Differential Diagnosis

Almost 75% of patients with AAA are asymptomatic, and the condition is discovered on routine examination or serendipitously when ordering studies for other symptoms. Diagnosis of AAA should be considered in the differential of the following symptoms: abdominal pain, back pain, and/or pulsatile abdominal mass.

Laboratory Tests

Not routinely indicated. For suspected infected or inflammatory aneurysms, WBC, ESR/CRP, and blood cultures can be considered. An elevated D-dimer may indicate a thrombus within the aneurysm. Fig. 1 describes an algorithm for the diagnosis and treatment of abdominal aortic aneurysms.

FIG.1 

Algorithm for the diagnosis and treatment of abdominal aortic aneurysms (AAAs).
BP, Blood pressure; CT, computed tomography; MRI, magnetic resonance imaging; NS, normal saline; PRBCs, packed red blood cells; SBP, systolic blood pressure; US, ultrasonography.
From Adams JG et al.: Emergency medicine, clinical essentials, ed 2, Philadelphia, 2013, Elsevier.

Imaging Studies

  1. Abdominal ultrasound (Fig. 2) has nearly 100% sensitivity and specificity in identifying an aneurysm and estimating the size to within 0.3 to 0.4 cm.

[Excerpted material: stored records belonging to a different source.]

-- ==== Sys2Proof/Certificates/Slice0/Obligations.lean ====
section
/-! DEFINITION. The statements for the provers. Each says for commands of one shape what the state after them is; a command row
answers `next` with that state, so what the state leaves out is its frame. -/

namespace Sys2Proof.Machine

/-! ### Premises and results that the statements share -/

/-- The package answers on its bus with every block open: powered, not tripped, booted, and no scrub running (16 R827, R829; 14 R746). -/
abbrev Awake (s : State) : Prop :=
  s.rst.powered = true ∧ s.rst.tripped = false ∧ s.rst.bootDone = true ∧ s.rst.halted = false ∧ s.sealing.scrub = false

/-- The command `c` of a ring begins: it is the next that may begin (04 R195, R196; 02 R79, R81; 03 R132), its opcode is `op`, and the
package is neither ARMED nor DETACHED (14 R703, 18 R900). -/
abbrev Begins (s : State) (ring op : Nat) (c : Cmd) : Prop :=
  nextToBegin s ring = some c ∧ c.opcode = op ∧ commandGate s op = none

/-- The state in which command `c` is done with OK and its results; its completion waits to be posted. -/
abbrev okWith (c : Cmd) (r0 r1 : Nat) (s : State) : State := finish c.serial stOk r0 r1 s

end Sys2Proof.Machine

open Sys2Proof Sys2Proof.Machine

/-- The queue and idling are the model's own (log entry 6). -/
def Obligations.StepTakesFront : Prop :=
  (∀ (c : Instr) (rest : List Instr) (s : State), s.pending = c :: rest → step s = exec c { s with pending := rest })
  ∧ (∀ s : State, s.pending = [] → step s = .next s)

def Obligations.EveryStepAnswers : Prop := ∀ s : State, answers s

/-- The canonical form is the model's (log entry 3). -/
def Obligations.MemoryStaysCanonical : Prop :=
  ∀ s t : State, memoryCanonical s = true → step s = .next t → memoryCanonical t = true

def Obligations.TopStaysWired : Prop :=
  ∀ s t : State, topWired s = true → step s = .next t →
    topWired t = true ∧
    (∀ fn, regValue t fn .topPartId 0 0 = 0x50544733 ∧ regValue t fn .topStepping 0 0 = 0x4200
      ∧ regValue t fn .topCapDies 0 0 = Reg.topCapDies.info.reset ∧ regValue t fn .topCapSystem 0 0 = Reg.topCapSystem.info.reset)

def Obligations.ResetMeetsInvariants : Prop :=
  memoryCanonical State.reset = true ∧ topWired State.reset = true ∧ State.reset.pending = []

def Obligations.ResetCadence : Prop :=
  ∀ fn : Fn, bitsOf (regValue State.reset fn .cadStatus 0 0) 2 1 = 0 ∧ bitsOf (regValue State.reset fn .cadStatus 0 0) 0 2 = 2
    ∧ State.reset.cad.state = .adrift
    ∧ regValue State.reset fn .cadErrEst 0 0 = 0xFFFFFFFF ∧ regValue State.reset fn .cadStroke 0 0 = 0

def Obligations.ResetSectors : Prop :=
  (sectorOf State.reset 0).state = .active ∧ (sectorOf State.reset 0).distance = false
    ∧ (sectorOf State.reset 0).qps = 0 ∧ (sectorOf State.reset 0).pds = 0 ∧ (sectorOf State.reset 0).rng = 0
    ∧ (∀ n, 1 ≤ n → n ≤ 7 → (sectorOf State.reset n).state = .undefined)
    ∧ (∀ i, Table.find State.reset.sct.eights i = none ∧ Table.find State.reset.sct.engines i = none
        ∧ Table.find State.reset.sct.hbm i = none ∧ Table.find State.reset.sct.lake i = none ∧ Table.find State.reset.sct.wake i = none)

def Obligations.RegisterAccess : Prop :=
  ∀ s : State, Awake s →
    (∀ r ∈ [Reg.cadPpsSeconds, .cadLogQueue, .chdPodMembers, .sealCfg], ∀ v : Nat,
      ∃ x, exec (.registerWrite .pf (r.offset 0 0) r.info.bytes v) s = .next (rput s r 0 0 x)
        ∧ ∀ k, k < 8 * r.info.bytes → x.testBit k = if r.info.rw.testBit k then v.testBit k else (rget s r).testBit k)
    ∧ (∀ r ∈ [Reg.cadStroke, .topPkgSerial], ∀ v : Nat, exec (.registerWrite .pf (r.offset 0 0) 8 v) s = .next s)
    ∧ (∀ r ∈ [Reg.cadStateChanges, .memCeCount, .pciFiltered, .errCorrected],
        ∃ x, exec (.rcRead .pf (r.offset 0 0) 4) s = .next (reply (rget s r % 2 ^ 32) (rput s r 0 0 x)) ∧ x % 2 ^ 32 = 0)

def Obligations.MisalignedAccess : Prop :=
  ∀ (s : State) (fn : Fn) (off size : Nat), s.rst.powered = true → s.rst.tripped = false → off < 2 ^ 26 →
    ¬((size = 4 ∨ size = 8) ∧ off % size = 0) →
    let e := bump (eventRecord 0x0B01 (match fn with | .pf => 0xFF | .vf n => n) 0 off s) .pciFiltered
    exec (.misalignedRegisterAccess fn off size true) s = .next e
      ∧ exec (.misalignedRegisterAccess fn off size false) s = .next { e with pci := { e.pci with reply := 2 ^ (8 * size) - 1 } }

def Obligations.RefusedRead : Prop :=
  ∀ (s : State) (n : Nat), Awake s →
    (∀ r ∈ [Reg.topFuseStatus, .memStatus, .errStatus],
      exec (.refusedRegisterRead (.vf n) (r.offset 0 0) 4) s
        = .next (reply 0 (bump (eventRecord 0x0B02 n 0 (r.offset 0 0) s) .pciFiltered)))
    ∧ (∀ r ∈ [Reg.clkPllStatus, .pwrLeState, .injArmed],
      exec (.refusedRegisterRead (.vf n) (r.offset 0 0) 4) s
        = .next (reply 0xFFFFFFFF (bump (eventRecord 0x0B02 n 0 (r.offset 0 0) s) .pciFiltered)))

def Obligations.SpecialRegisters : Prop :=
  (∀ s : State, Awake s →
    exec (.errLast0Read .pf 8) s = .next (reply (bitsOf (regValue s .pf .errLast 0 0) 0 64) { s with pins := { s.pins with smbAlert := false } }))
  ∧ (∀ (s : State) (fn : Fn) (n v : Nat), Awake s → n < 8 → (fn = .pf ∨ fn = .vf n) → (rget s .cmdAdminCfg n).testBit 32 = false →
      s.pci.vfEnable = true → s.pci.numVfs = 8 → (ringOf s (n * 64)).state = .disabled →
      v.testBit 32 = true → v.testBit 33 = false →
      ∃ t, exec (.adminCfgEnable fn n v) s = .next t ∧ ringOf t (n * 64) = { ringOf t (n * 64) with state := .active, cls := 1, hub := false, sqBase := rget s .cmdAdminSqBase n, cqBase := rget s .cmdAdminCqBase n, sqHead := 0, sqTail := 0, cqHead := 0, cqTail := 0, phase := true }
        ∧ (∀ i, i ≠ n * 64 → ringOf t i = ringOf s i) ∧ t.mem = s.mem ∧ t.sct = s.sct)
  ∧ (∀ (s : State) (fn : Fn) (n v : Nat), Awake s → n < 8 → (fn = .pf ∨ fn = .vf n) → (rget s .cmdAdminCfg n).testBit 32 = true →
      (ringOf s (n * 64)).state = .active → (ringOf s (n * 64)).inflight = [] → v.testBit 32 = true → v.testBit 33 = true →
      ∃ t, exec (.adminCfgReset fn n v) s = .next t ∧ ringOf t (n * 64) = freshRing (ringOf s (n * 64))
        ∧ (∀ i, i ≠ n * 64 → ringOf t i = ringOf s i) ∧ t.mem = s.mem ∧ t.sct = s.sct)
  ∧ (∀ (s : State) (e v : Nat), Awake s → e < 8 → (rget s .ethPortCfg e).testBit 0 = false → v < 2 ^ 60 →
      exec (.portCfg .pf e v) s = .next (rput s .ethPortCfg e 0 (if bitsOf v 1 2 = 3 then setBits v 1 2 0 else v)))
  ∧ (∀ (s : State) (off : Nat), Awake s → s.sealing.sealed = false → s.sealing.armed = false → off < 2 ^ 32 →
      let a := bitsOf (rget s .memDbgBase) 32 14 * 2 ^ 32 + off
      (a + 8 ≤ 2 ^ 39 → a % 8 = 0 → inPool s a 8 = false → (∀ e ∈ s.rdma.tables, e.2 ≠ a / 2 ^ 30) → poisonedAt s a = false →
        s.err.slots = [] → exec (.bar4Read .pf off 8 []) s = .next (reply (leNat (peek s a 8)) s))
      ∧ (a + 8 ≤ 2 ^ 39 → a % 8 = 0 → inPool s a 8 = false → (∀ e ∈ s.rdma.tables, e.2 ≠ a / 2 ^ 30) → poisonedAt s a = true →
        exec (.bar4Read .pf off 8 []) s = .next (reply (2 ^ 64 - 1) (bump s .memPoisonReads)))
      ∧ (regionOf s a = .hole → exec (.bar4Read .pf off 8 []) s = .next (reply (2 ^ 64 - 1) s)))
  ∧ (∀ (s : State) (v : Nat), s.rst.powered = true → s.rst.tripped = false → s.rst.recoveryReady = true → v < 2 ^ 32 → v.testBit 1 = true →
      ∃ t, exec (.recoveryGo .pf v) s = .next t ∧ t.rst.recoveryReady = false
        ∧ (if imageCheck s.rst.fuses (padTo (4096 * min (v / 256) 4096) s.rst.recoveryImage) = 0 then t.rst.halted = s.rst.halted
           else t.rst.halted = true ∧ t.rst.bootError = imageCheck s.rst.fuses (padTo (4096 * min (v / 256) 4096) s.rst.recoveryImage))
        ∧ t.rst.flash = s.rst.flash ∧ t.mem = s.mem ∧ t.sct = s.sct)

It is not accurate in estimating the extension to the renal arteries or the iliac arteries.

    FIG.2 

    Transverse image of an abdominal aortic aneurysm.
    Note the measurements of 3.33 × 3.85 cm. The inferior vena cava is seen to the patient’s right of the aorta, and the vertebral body is seen below the two vessels. Note also that there appears to be an echogenic flap within the aorta, possibly representing an aortic dissection.
    From Adams JG et al.: Emergency medicine, clinical essentials, ed 2, Philadelphia, 2013, Elsevier.
  2. Computed tomography (CT) (Fig. 3) scan is recommended for preoperative aneurysm imaging and estimates the size of the AAA to within 0.3 mm. There are no false-negative results, and the scan can localize the extent to renal vessels with more precision than ultrasound. It is the imaging modality of choice for symptomatic AAA. Intravenous contrast is not required to establish a diagnosis of ruptured AAA. CT can also detect the integrity of the wall (Fig. 4) and exclude rupture.

    FIG.3 

    Three-dimensional CT image illustrates the presence of an infrarenal abdominal aortic aneurysm.
    An, Aneurysm; CIA, common iliac artery; EIA, external iliac artery; IIA, internal iliac artery; IN, infrarenal neck; LK, left kidney; RA, renal artery; RK, right kidney.
    From Townsend CM et al. [eds]: Sabiston textbook of surgery, ed 17, Philadelphia, 2004, Saunders.
    FIG.4 

    Aneurysm of the abdominal aorta.
    A large aortic aneurysm is evident. The aorta exceeds 5 cm in diameter. A large amount of thrombus (T) partially surrounds the contrast-enhanced patent lumen (L). Note the atherosclerotic calcification (arrowhead) in the wall of the aneurysm.
  3. Magnetic resonance angiography (MRA) may also be used and is at least as accurate as CT.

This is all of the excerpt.